Collected data entries:

-- ==== Sys2Proof/Laws/Ops.lean ====
section
/-! SUPPORT. What each shared operation can do, said once: how a command ends, a body that needs an axis or a seeded
axis, the STATUS update, and floor division. -/

namespace Sys2Proof.Machine

/-! ### How a command ends -/

@[simp] theorem conclude_ok (s t : State) : conclude s (.ok t) = .next t.succeed := rfl

@[simp] theorem conclude_error (s : State) (e : CmdError) : conclude s (.error e) = .next (s.fail e) := rfl

/-- A command always answers a next state (60_exceptions.md R220, R232). -/
theorem conclude_next (s : State) (body : Except CmdError State) : ∃ t, conclude s body = .next t := by
  cases body <;> exact ⟨_, rfl⟩

/-- Everything a command's end can be. -/
theorem conclude_cases {s t : State} {body : Except CmdError State} (h : conclude s body = .next t) :
    (∃ u, body = .ok u ∧ t = u.succeed) ∨ (∃ e, body = .error e ∧ t = s.fail e) := by
  cases body with
  | ok u => exact .inl ⟨u, rfl, by simpa using h.symm⟩
  | error e => exact .inr ⟨e, rfl, by simpa using h.symm⟩

/-! ### Bodies that need an axis -/

theorem axisOf_eq_none {ax : AxisField} : axisOf ax = none ↔ ax = 3#2 := by
  revert ax
  decide

theorem axisOf_isSome_of_ne {ax : AxisField} (h : ax ≠ 3#2) : ∃ a, axisOf ax = some a := by
  cases hx : axisOf ax with
  | none => exact absurd (axisOf_eq_none.mp hx) h
  | some a => exact ⟨a, rfl⟩

theorem withAxis_of_none {ax : AxisField} {body : Axis → Except CmdError State} (h : axisOf ax = none) :
    withAxis ax body = .error .illegalCommand := by
  simp [withAxis, h]

theorem withAxis_of_some {ax : AxisField} {a : Axis} {body : Axis → Except CmdError State} (h : axisOf ax = some a) :
    withAxis ax body = body a := by
  simp [withAxis, h]

theorem withSeeded_of_seeded {s : State} {a : Axis} {body : Word → Except CmdError State} (h : s.fvOf a = true) :
    withSeeded s a body = body (s.filtOf a) := by
  simp [withSeeded, h]

theorem withSeeded_of_unseeded {s : State} {a : Axis} {body : Word → Except CmdError State} (h : s.fvOf a = false) :
    withSeeded s a body = .error .filterNotSeeded := by
  simp [withSeeded, h]

/-- Everything the step SMOOTH and SAMPLE share can do. -/
theorem smoothStep_cases (rd : RegIdx) (ax : AxisField) (x : Int) (weight : Half) (s : State) :
    (axisOf ax = none ∧ smoothStep rd ax x weight s = .error .illegalCommand) ∨
    (∃ a, axisOf ax = some a ∧ s.fvOf a = false ∧ smoothStep rd ax x weight s = .error .filterNotSeeded) ∨
    (∃ a, axisOf ax = some a ∧ s.fvOf a = true ∧
      smoothStep rd ax x weight s =
        .ok ((s.setFilt a (u32 (smoothFx x (s32 (s.filtOf a)) weight))).setReg rd
          (u32 (smoothFx x (s32 (s.filtOf a)) weight)))) := by
  cases hx : axisOf ax with
  | none => exact .inl ⟨rfl, by simp [smoothStep, withAxis_of_none hx]⟩
  | some a =>
    cases hv : s.fvOf a with
    | false => exact .inr (.inl ⟨a, rfl, hv, by simp [smoothStep, withAxis_of_some hx, withSeeded_of_unseeded hv]⟩)
    | true => exact .inr (.inr ⟨a, rfl, hv, by simp [smoothStep, withAxis_of_some hx, withSeeded_of_seeded hv]⟩)

/-! ### STATUS -/

@[simp] theorem recordError_zero (c : BitVec 3) : recordError 0#3 c = c := rfl

theorem recordError_of_ne {old : BitVec 3} (c : BitVec 3) (h : old ≠ 0#3) : recordError old c = old := by
  simp [recordError, h]

/-- A failure leaves a code in ERR (60_exceptions.md R231). -/
theorem recordError_ne_zero (old : BitVec 3) (e : CmdError) : recordError old e.code ≠ 0#3 := by
  by_cases h : old = 0#3
  · subst h
    cases e <;> decide
  · rw [recordError_of_ne _ h]
    exact h

/-- ERR stays one of the legal codes (10_state.md R30). -/
theorem recordError_le_four {old : BitVec 3} (e : CmdError) (h : old.toNat ≤ 4) : (recordError old e.code).toNat ≤ 4 := by
  by_cases h0 : old = 0#3
  · subst h0
    cases e <;> decide
  · rwa [recordError_of_ne _ h0]

/-! ### Arithmetic -/

/-- `floorDiv` by a positive divisor is Lean's `/`, which `omega` knows. -/
theorem floorDiv_eq_div (a : Int) {b : Int} (h : 0 ≤ b) : floorDiv a b = a / b :=
  Int.fdiv_eq_ediv_of_nonneg a h

theorem toPhysical_eq (r : Int) : toPhysical r = (2 * (r * 1569064) + 625) / 1250 :=
  floorDiv_eq_div _ (by decide)

theorem smoothFx_eq (x y : Int) (imm : Half) : smoothFx x y imm = (smoothAcc x y imm + 8192) / 16384 :=
  floorDiv_eq_div _ (by decide)

theorem clampWeight_bounds (imm : Half) : 0 ≤ clampWeight imm ∧ clampWeight imm ≤ 16384 := by
  unfold clampWeight
  split
  · omega
  · split <;> omega

theorem smoothAcc_bounds {x y lo hi : Int} (imm : Half) (hx : lo ≤ x ∧ x ≤ hi) (hy : lo ≤ y ∧ y ≤ hi) :
    16384 * lo ≤ smoothAcc x y imm ∧ smoothAcc x y imm ≤ 16384 * hi := by
  obtain ⟨h0, h1⟩ := clampWeight_bounds imm
  unfold smoothAcc
  generalize clampWeight imm = w at *
  have a := mul_le_mul_of_nonneg_right hx.1 h0
  have b := mul_le_mul_of_nonneg_right hx.2 h0
  have c := mul_le_mul_of_nonneg_right hy.1 (by omega : 0 ≤ 16384 - w)
  have d := mul_le_mul_of_nonneg_right hy.2 (by omega : 0 ≤ 16384 - w)
  have e : lo * w + lo * (16384 - w) = 16384 * lo := by ring
  have f : hi * w + hi * (16384 - w) = 16384 * hi := by ring
  omega

/-! ### Operands -/

/-- An integer in the signed 32-bit range survives `u32` (00_scope.md R15). -/
theorem u32_toInt {n : Int} (h1 : -2147483648 ≤ n) (h2 : n < 2147483648) : (u32 n).toInt = n := by
  rw [u32, BitVec.toInt_ofInt]
  exact Int.bmod_eq_of_le (by omega) (by omega)

theorem sextHalf_toInt (h : Half) : (sextHalf h).toInt = h.toInt := by
  have h1 := BitVec.le_toInt h
  have h2 := BitVec.toInt_lt (x := h)
  exact u32_toInt (by omega) (by omega)

theorem byteOf_toNat (s : State) (r : RegIdx) : (s.byteOf r).toNat = (s.reg r).toNat % 256 := by
  simp [State.byteOf]

theorem byteOf_getLsbD (s : State) (r : RegIdx) (j : Nat) :
    (s.byteOf r).getLsbD j = (decide (j < 8) && (s.reg r).getLsbD j) := by
  simp [State.byteOf]

theorem zextByte_toNat (v : Byte) : (zextByte v).toNat = v.toNat := by
  have := v.isLt
  simp only [zextByte, BitVec.toNat_setWidth]
  omega

theorem zextByte_getLsbD (v : Byte) (j : Nat) : (zextByte v).getLsbD j = v.getLsbD j := by
  simp only [zextByte, BitVec.getLsbD_setWidth]
  by_cases h : j < 8
  · simp [show j < 32 by omega]
  · simp [BitVec.getLsbD_of_ge v j (by omega)]

theorem rawSample_eq (v : Word) : rawSample v = (BitVec.ofNat 16 v.toNat).toInt := by
  rw [rawSample]
  congr 1

end Sys2Proof.Machine
end

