-- ==== Sys2Proof/Tests/Slice0.lean ====
section
/-! SUPPORT. Tests. Expected values are those of spec/95_test_vectors.md and of the examples in the rules; each word is
the one the spec writes out. The witnesses at the end meet the hypotheses of the obligations, clause by clause. -/

namespace Sys2Proof.Tests

open Sys2Proof.Machine Sys2Proof.Safety

/-! ### Helpers -/

/-- The state after reset with R1 and R2 holding these patterns. -/
def withR12 (a b : Word) : State := (State.reset.setReg 1 a).setReg 2 b

/-- The state after reset with one operand register set. -/
def withReg (r : RegIdx) (v : Word) : State := State.reset.setReg r v

/-- The state after reset with one operand register set and one axis seeded. -/
def withSeed (r : RegIdx) (v : Word) (a : Axis) (y : Word) : State := (withReg r v).seedAxis a y

/-- The word written to CMD leaves this value in a register and this value in STATUS. -/
def leaves (w : Word) (s : State) (r : RegIdx) (v status : Word) : Bool :=
  match runWord w s with
  | .next t => t.reg r == v && t.statusWord == status
  | .fault _ => false
  | .refused _ => false

/-- The word written to CMD leaves this filter state on an axis. -/
def leavesAxis (w : Word) (s : State) (a : Axis) (y : Word) (valid : Bool) : Bool :=
  match runWord w s with
  | .next t => t.filtOf a == y && t.fvOf a == valid
  | .fault _ => false
  | .refused _ => false

/-- The word written to CMD leaves this value in STATUS and changes nothing else of the block. -/
def leavesOnly (w : Word) (s : State) (status : Word) : Bool :=
  match runWord w s with
  | .next t => t.regs == s.regs && t.filt == s.filt && t.fv == s.fv && t.statusWord == status
  | .fault _ => false
  | .refused _ => false

/-- One step from a state whose host asks for this event leaves this answer last and this value in STATUS. -/
def answers (e : HostEvent) (s : State) (data : Option Word) (status : Word) : Bool :=
  match step { s with hostIn := [e] } with
  | .next t => t.hostOut.getLast? == data && t.statusWord == status
  | .fault _ => false
  | .refused _ => false

/-- One step from a state whose host asks for this event is refused. -/
def refuses (e : HostEvent) (s : State) : Bool :=
  match step { s with hostIn := [e] } with
  | .next _ => false
  | .fault _ => false
  | .refused r => r == .hostBadAccess

/-- The decoder gives this command. -/
def decodesTo (w : Word) (i : Instr) : Bool :=
  match decode w with
  | .ok j => i == j
  | .error _ => false

/-- The decoder rejects the word for this reason. -/
def rejects (w : Word) (e : DecodeError) : Bool :=
  match decode w with
  | .ok _ => false
  | .error f => e == f

/-! ### Well-formedness -/

theorem test_wellFormed_refuses_seed_axis3 : ¬ WellFormed (.seed 3#2 0) := by decide

theorem test_wellFormed_refuses_smooth_axis3 : ¬ WellFormed (.smooth 5 4 3#2 0x2000) := by decide

theorem test_wellFormed_refuses_sample_axis3 : ¬ WellFormed (.sample 5 3 3#2 0x2000) := by decide

theorem test_wellFormed_refuses_rdfilt_axis3 : ¬ WellFormed (.rdfilt 6 3#2) := by decide

theorem test_wellFormed_refuses_clrfilt_axis3 : ¬ WellFormed (.clrfilt 3#2) := by decide

theorem test_wellFormed_accepts_axis2 : WellFormed (.smooth 5 4 2#2 0x2000) := by decide

/-! ### Decoding, a word of every command written out from R81 and R86 -/

theorem test_decode_nop :
    decodesTo (0b00000#5 ++ 0b000#3 ++ 0b000#3 ++ 0b000#3 ++ 0b00#2 ++ 0x0000#16) (.nop) = true := by decide

theorem test_decode_li :
    decodesTo (0b00001#5 ++ 0b001#3 ++ 0b000#3 ++ 0b000#3 ++ 0b00#2 ++ 0x1234#16) (.li 1 0x1234) = true := by decide

theorem test_decode_lih :
    decodesTo (0b00010#5 ++ 0b001#3 ++ 0b000#3 ++ 0b000#3 ++ 0b00#2 ++ 0xDEAD#16) (.lih 1 0xDEAD) = true := by decide

theorem test_decode_chkid :
    decodesTo (0b00011#5 ++ 0b000#3 ++ 0b001#3 ++ 0b000#3 ++ 0b00#2 ++ 0x0000#16) (.chkid 1) = true := by decide

theorem test_decode_encrng :
    decodesTo (0b00100#5 ++ 0b010#3 ++ 0b001#3 ++ 0b000#3 ++ 0b00#2 ++ 0x0000#16) (.encrng 2 1) = true := by decide

theorem test_decode_decrng :
    decodesTo (0b00101#5 ++ 0b010#3 ++ 0b001#3 ++ 0b000#3 ++ 0b00#2 ++ 0x0000#16) (.decrng 2 1) = true := by decide

theorem test_decode_encdr :
    decodesTo (0b00110#5 ++ 0b010#3 ++ 0b001#3 ++ 0b000#3 ++ 0b00#2 ++ 0x0000#16) (.encdr 2 1) = true := by decide

theorem test_decode_decdr :
    decodesTo (0b00111#5 ++ 0b010#3 ++ 0b001#3 ++ 0b000#3 ++ 0b00#2 ++ 0x0000#16) (.decdr 2 1) = true := by decide

theorem test_decode_encwk :
    decodesTo (0b01000#5 ++ 0b010#3 ++ 0b001#3 ++ 0b000#3 ++ 0b00#2 ++ 0x0000#16) (.encwk 2 1) = true := by decide

theorem test_decode_decwk :
    decodesTo (0b01001#5 ++ 0b010#3 ++ 0b001#3 ++ 0b000#3 ++ 0b00#2 ++ 0x0000#16) (.decwk 2 1) = true := by decide

theorem test_decode_setrng :
    decodesTo (0b01010#5 ++ 0b011#3 ++ 0b001#3 ++ 0b010#3 ++ 0b00#2 ++ 0x0000#16) (.setrng 3 1 2) = true := by decide

theorem test_decode_setdr :
    decodesTo (0b01011#5 ++ 0b110#3 ++ 0b100#3 ++ 0b101#3 ++ 0b00#2 ++ 0x0000#16) (.setdr 6 4 5) = true := by decide

theorem test_decode_setfr :
    decodesTo (0b01100#5 ++ 0b011#3 ++ 0b001#3 ++ 0b000#3 ++ 0b00#2 ++ 0x0001#16) (.setfr 3 1 true) = true := by decide

theorem test_decode_setst :
    decodesTo (0b01101#5 ++ 0b011#3 ++ 0b001#3 ++ 0b000#3 ++ 0b00#2 ++ 0x0000#16) (.setst 3 1 false) = true := by decide

theorem test_decode_cpwr :
    decodesTo (0b01110#5 ++ 0b110#3 ++ 0b011#3 ++ 0b101#3 ++ 0b00#2 ++ 0x0001#16) (.cpwr 6 3 5 true) = true := by decide

theorem test_decode_setms :
    decodesTo (0b01111#5 ++ 0b100#3 ++ 0b100#3 ++ 0b000#3 ++ 0b00#2 ++ 0x0000#16) (.setms 4 4) = true := by decide

theorem test_decode_merge :
    decodesTo (0b10000#5 ++ 0b111#3 ++ 0b111#3 ++ 0b011#3 ++ 0b00#2 ++ 0x0003#16) (.merge 7 7 3 3) = true := by decide

theorem test_decode_ldraw :
    decodesTo (0b10001#5 ++ 0b011#3 ++ 0b001#3 ++ 0b010#3 ++ 0b00#2 ++ 0x0000#16) (.ldraw 3 1 2) = true := by decide

theorem test_decode_conv :
    decodesTo (0b10010#5 ++ 0b100#3 ++ 0b011#3 ++ 0b000#3 ++ 0b00#2 ++ 0x0000#16) (.conv 4 3) = true := by decide

theorem test_decode_seed :
    decodesTo (0b10011#5 ++ 0b000#3 ++ 0b100#3 ++ 0b000#3 ++ 0b10#2 ++ 0x0000#16) (.seed 2 4) = true := by decide

theorem test_decode_smooth :
    decodesTo (0b10100#5 ++ 0b101#3 ++ 0b100#3 ++ 0b000#3 ++ 0b01#2 ++ 0x2000#16) (.smooth 5 4 1 0x2000) = true := by decide

theorem test_decode_rdfilt :
    decodesTo (0b10101#5 ++ 0b110#3 ++ 0b000#3 ++ 0b000#3 ++ 0b10#2 ++ 0x0000#16) (.rdfilt 6 2) = true := by decide

theorem test_decode_clrfilt :
    decodesTo (0b10110#5 ++ 0b000#3 ++ 0b000#3 ++ 0b000#3 ++ 0b01#2 ++ 0x0000#16) (.clrfilt 1) = true := by decide

theorem test_decode_sample :
    decodesTo (0b10111#5 ++ 0b101#3 ++ 0b011#3 ++ 0b000#3 ++ 0b10#2 ++ 0x4000#16) (.sample 5 3 2 0x4000) = true := by decide

/-! ### Words that do not decode (95_test_vectors.md L2.5) -/

theorem test_reject_nop_imm : rejects 0x00000001#32 .unusedBitSet = true := by decide

theorem test_reject_opc18 : rejects 0xC0000000#32 .reservedOpcode = true := by decide

theorem test_reject_all_ones : rejects 0xFFFFFFFF#32 .reservedOpcode = true := by decide

theorem test_reject_li_rs1 : rejects 0x09200000#32 .unusedBitSet = true := by decide

theorem test_reject_setfr_imm1 : rejects 0x63200002#32 .unusedBitSet = true := by decide

theorem test_reject_cpwr_ax : rejects 0x73290001#32 .unusedBitSet = true := by decide

theorem test_reject_merge_imm8 : rejects 0x83280100#32 .unusedBitSet = true := by decide

theorem test_reject_seed_axis3 : rejects 0x98830000#32 .axisThree = true := by decide

theorem test_reject_smooth_axis3 : rejects 0xA5832000#32 .axisThree = true := by decide

theorem test_reject_smooth_rs2 : rejects 0xA5842000#32 .unusedBitSet = true := by decide

theorem test_reject_clrfilt_rd : rejects 0xB1010000#32 .unusedBitSet = true := by decide

/-- Decoding is checked before the range (60_exceptions.md R228). -/
theorem test_illegal_word_only_status : leavesOnly 0x53280001#32 (withR12 8 6) 0x09 = true := by decide

/-! ### Commands (95_test_vectors.md L2.1 to L2.4) -/

theorem test_nop_changes_nothing : leavesOnly 0x00000000#32 (withReg 1 0x12345678) 0x00 = true := by decide

theorem test_li_sign_extends : leaves 0x09008000#32 (State.reset) 1 0xFFFF8000 0x00 = true := by decide

theorem test_li_last_register : leaves 0x0F00FFFF#32 (State.reset) 7 0xFFFFFFFF 0x00 = true := by decide

theorem test_lih_keeps_low_half : leaves 0x1100DEAD#32 (withReg 1 0xFFFFBEEF) 1 0xDEADBEEF 0x00 = true := by decide

theorem test_lih_clears_high_half : leaves 0x12000000#32 (withReg 2 0x12345678) 2 0x00005678 0x00 = true := by decide

theorem test_chkid_ignores_high_bits : leavesOnly 0x18200000#32 (withReg 1 0xFFFFFFE5) 0x00 = true := by decide

theorem test_chkid_mismatch : leavesOnly 0x18200000#32 (withReg 1 0x00000012) 0x0B = true := by decide

theorem test_encrng_sixteen : leaves 0x22200000#32 (withReg 1 0x00000010) 2 0x00000003 0x00 = true := by decide

theorem test_encrng_checks_whole_word : leavesOnly 0x22200000#32 (withReg 1 0x00000102) 0x0A = true := by decide

theorem test_decrng_three : leaves 0x2A200000#32 (withReg 1 0x00000003) 2 0x00000010 0x00 = true := by decide

theorem test_decrng_whole_byte : leaves 0x2A200000#32 (withReg 1 0x0000000B) 2 0xFFFFFFFF 0x00 = true := by decide

theorem test_encdr_fifteen : leaves 0x32200000#32 (withReg 1 0x0000000F) 2 0x0000000F 0x00 = true := by decide

theorem test_encdr_sixteen_fails : leavesOnly 0x32200000#32 (withReg 1 0x00000010) 0x0A = true := by decide

theorem test_decdr_fifteen : leaves 0x3A200000#32 (withReg 1 0x0000000F) 2 0x0000000F 0x00 = true := by decide

theorem test_decdr_sixteen : leaves 0x3A200000#32 (withReg 1 0x00000010) 2 0xFFFFFFFF 0x00 = true := by decide

theorem test_encwk_eight : leaves 0x42200000#32 (withReg 1 0x00000008) 2 0x00000000 0x00 = true := by decide

theorem test_encwk_three_fails : leavesOnly 0x42200000#32 (withReg 1 0x00000003) 0x0A = true := by decide

theorem test_decwk_three : leaves 0x4A200000#32 (withReg 1 0x00000003) 2 0x00000001 0x00 = true := by decide

theorem test_decwk_four : leaves 0x4A200000#32 (withReg 1 0x00000004) 2 0xFFFFFFFF 0x00 = true := by decide

theorem test_setrng_keeps_other_bits :
    leaves 0x53280000#32 (withR12 0x1234560B 0x00000004) 3 0x00000009 0x00 = true := by decide

theorem test_setrng_six_fails : leavesOnly 0x53280000#32 (withR12 0x00000008 0x00000006) 0x0A = true := by decide

theorem test_setdr_clears_code :
    leaves 0x5B280000#32 (withR12 0x000000FF 0x00000000) 3 0x000000F0 0x00 = true := by decide

theorem test_setdr_sixteen_fails : leavesOnly 0x5B280000#32 (withR12 0x0000000A 0x00000010) 0x0A = true := by decide

theorem test_setfr_sets_not_toggles : leaves 0x63200001#32 (withReg 1 0x00000008) 3 0x00000008 0x00 = true := by decide

theorem test_setfr_clears : leaves 0x63200000#32 (withReg 1 0x000000FF) 3 0x000000F7 0x00 = true := by decide

theorem test_setst_sets : leaves 0x6B200001#32 (withReg 1 0x0000000B) 3 0x0000008B 0x00 = true := by decide

theorem test_setst_clears : leaves 0x6B200000#32 (withReg 1 0x000000FF) 3 0x0000007F 0x00 = true := by decide

theorem test_cpwr_enables : leaves 0x73280001#32 (withR12 0x000000EF 0x00000004) 3 0x000000FD 0x00 = true := by decide

theorem test_cpwr_disable_checks_nothing :
    leaves 0x73280000#32 (withR12 0x0000003B 0x00000005) 3 0x00000000 0x00 = true := by decide

theorem test_setms_uses_low_byte : leaves 0x7B200000#32 (withReg 1 0x00000108) 3 0x00000008 0x00 = true := by decide

theorem test_setms_sets_bit3 : leaves 0x7B200000#32 (withReg 1 0x00000013) 3 0x0000001B 0x00 = true := by decide

theorem test_merge_high_nibble :
    leaves 0x832800F0#32 (withR12 0x00000012 0x000000AB) 3 0x000000A2 0x00 = true := by decide

theorem test_merge_mask_zero :
    leaves 0x83280000#32 (withR12 0x000001AA 0x00000055) 3 0x000000AA 0x00 = true := by decide

theorem test_ldraw_sign_extends :
    leaves 0x8B280000#32 (withR12 0x00000000 0x00000080) 3 0xFFFF8000 0x00 = true := by decide

theorem test_ldraw_low_byte_first :
    leaves 0x8B280000#32 (withR12 0x000001FF 0x00000100) 3 0x000000FF 0x00 = true := by decide

theorem test_conv_256 : leaves 0x94600000#32 (withReg 3 0x00000100) 4 0x0009CE81 0x00 = true := by decide

theorem test_conv_lowest_sample : leaves 0x94600000#32 (withReg 3 0x00008000) 4 0xFB18BFB1 0x00 = true := by decide

theorem test_seed_defines_axis : leavesAxis 0x98800000#32 (withReg 4 0x00000064) .x 0x00000064 true = true := by decide

theorem test_seed_overwrites :
    leavesAxis 0x98820000#32 (withSeed 4 0xFFFFFF9C .z 0x00000005) .z 0xFFFFFF9C true = true := by decide

theorem test_smooth_rounds_half_up :
    leaves 0xA5802000#32 (withSeed 4 0xFFFFFFFF .x 0x00000000) 5 0x00000000 0x10 = true := by decide

theorem test_smooth_clamps_weight :
    leaves 0xA580C000#32 (withSeed 4 0x00000007 .x 0x00000003) 5 0x00000003 0x10 = true := by decide

theorem test_sample_updates_filter :
    leavesAxis 0xBD602000#32 (withSeed 3 0x00000078 .x 0x0003D4AA) .x 0x000436BB true = true := by decide

theorem test_sample_unseeded : leavesOnly 0xBD612000#32 (withReg 3 0x00000100) 0x0C = true := by decide

theorem test_rdfilt_reads :
    leaves 0xAE020000#32 (withSeed 0 0x00000000 .z 0x00000064) 6 0x00000064 0x40 = true := by decide

theorem test_rdfilt_unseeded : leavesOnly 0xAE020000#32 (withReg 6 0x00000055) 0x0C = true := by decide

theorem test_clrfilt_discards :
    leavesAxis 0xB0010000#32 (withSeed 0 0x00000000 .y 0x0000006E) .y 0x00000000 false = true := by decide

theorem test_clrfilt_unseeded : leavesOnly 0xB0010000#32 (State.reset) 0x00 = true := by decide

/-! ### Host window, reset and steps (95_test_vectors.md L2.6) -/

/-- STATUS with ERR = 4, LASTF = 1 and axis X seeded. -/
def failedSeeded : State := (State.reset.seedAxis .x 7).fail .filterNotSeeded

theorem test_cmd_reads_zero : answers (hostRead 0x00) failedSeeded (some 0) 0x1C = true := by decide

theorem test_devmap0 : answers (hostRead 0x40) State.reset (some 0x312D2C00) 0 = true := by decide

theorem test_devmap1 : answers (hostRead 0x44) State.reset (some 0xE5363432) 0 = true := by decide

theorem test_status_reads : answers (hostRead 0x04) failedSeeded (some 0x1C) 0x1C = true := by decide

theorem test_status_write_clears : answers (hostWrite 0x04 0xFFFFFFFF) failedSeeded none 0x10 = true := by decide

theorem test_filt_write_seeds : answers (hostWrite 0x2C 0x2A) State.reset none 0x20 = true := by decide

theorem test_filt_reads_unseeded : answers (hostRead 0x30) State.reset (some 0) 0 = true := by decide

theorem test_reserved_reads_zero : answers (hostRead 0x34) State.reset (some 0) 0 = true := by decide

theorem test_operand_register_reads :
    answers (hostRead 0x10) (withReg 2 0x12345678) (some 0x12345678) 0 = true := by decide

theorem test_reset_clears_status : answers (.reset) failedSeeded none 0 = true := by decide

■ Work task
All that is wanted is a faithful reproduction of the line above with "simp [recordError, h]", the line with "by a positive", and every line in between.

■ Solution for this exercise
  simp [recordError, h]

/-- A failure leaves a code in ERR (60_exceptions.md R231). -/
theorem recordError_ne_zero (old : BitVec 3) (e : CmdError) : recordError old e.code ≠ 0#3 := by
  by_cases h : old = 0#3
  · subst h
    cases e <;> decide
  · rw [recordError_of_ne _ h]
    exact h

/-- ERR stays one of the legal codes (10_state.md R30). -/
theorem recordError_le_four {old : BitVec 3} (e : CmdError) (h : old.toNat ≤ 4) : (recordError old e.code).toNat ≤ 4 := by
  by_cases h0 : old = 0#3
  · subst h0
    cases e <;> decide
  · rwa [recordError_of_ne _ h0]

/-! ### Arithmetic -/

/-- `floorDiv` by a positive divisor is Lean's `/`, which `omega` knows. -/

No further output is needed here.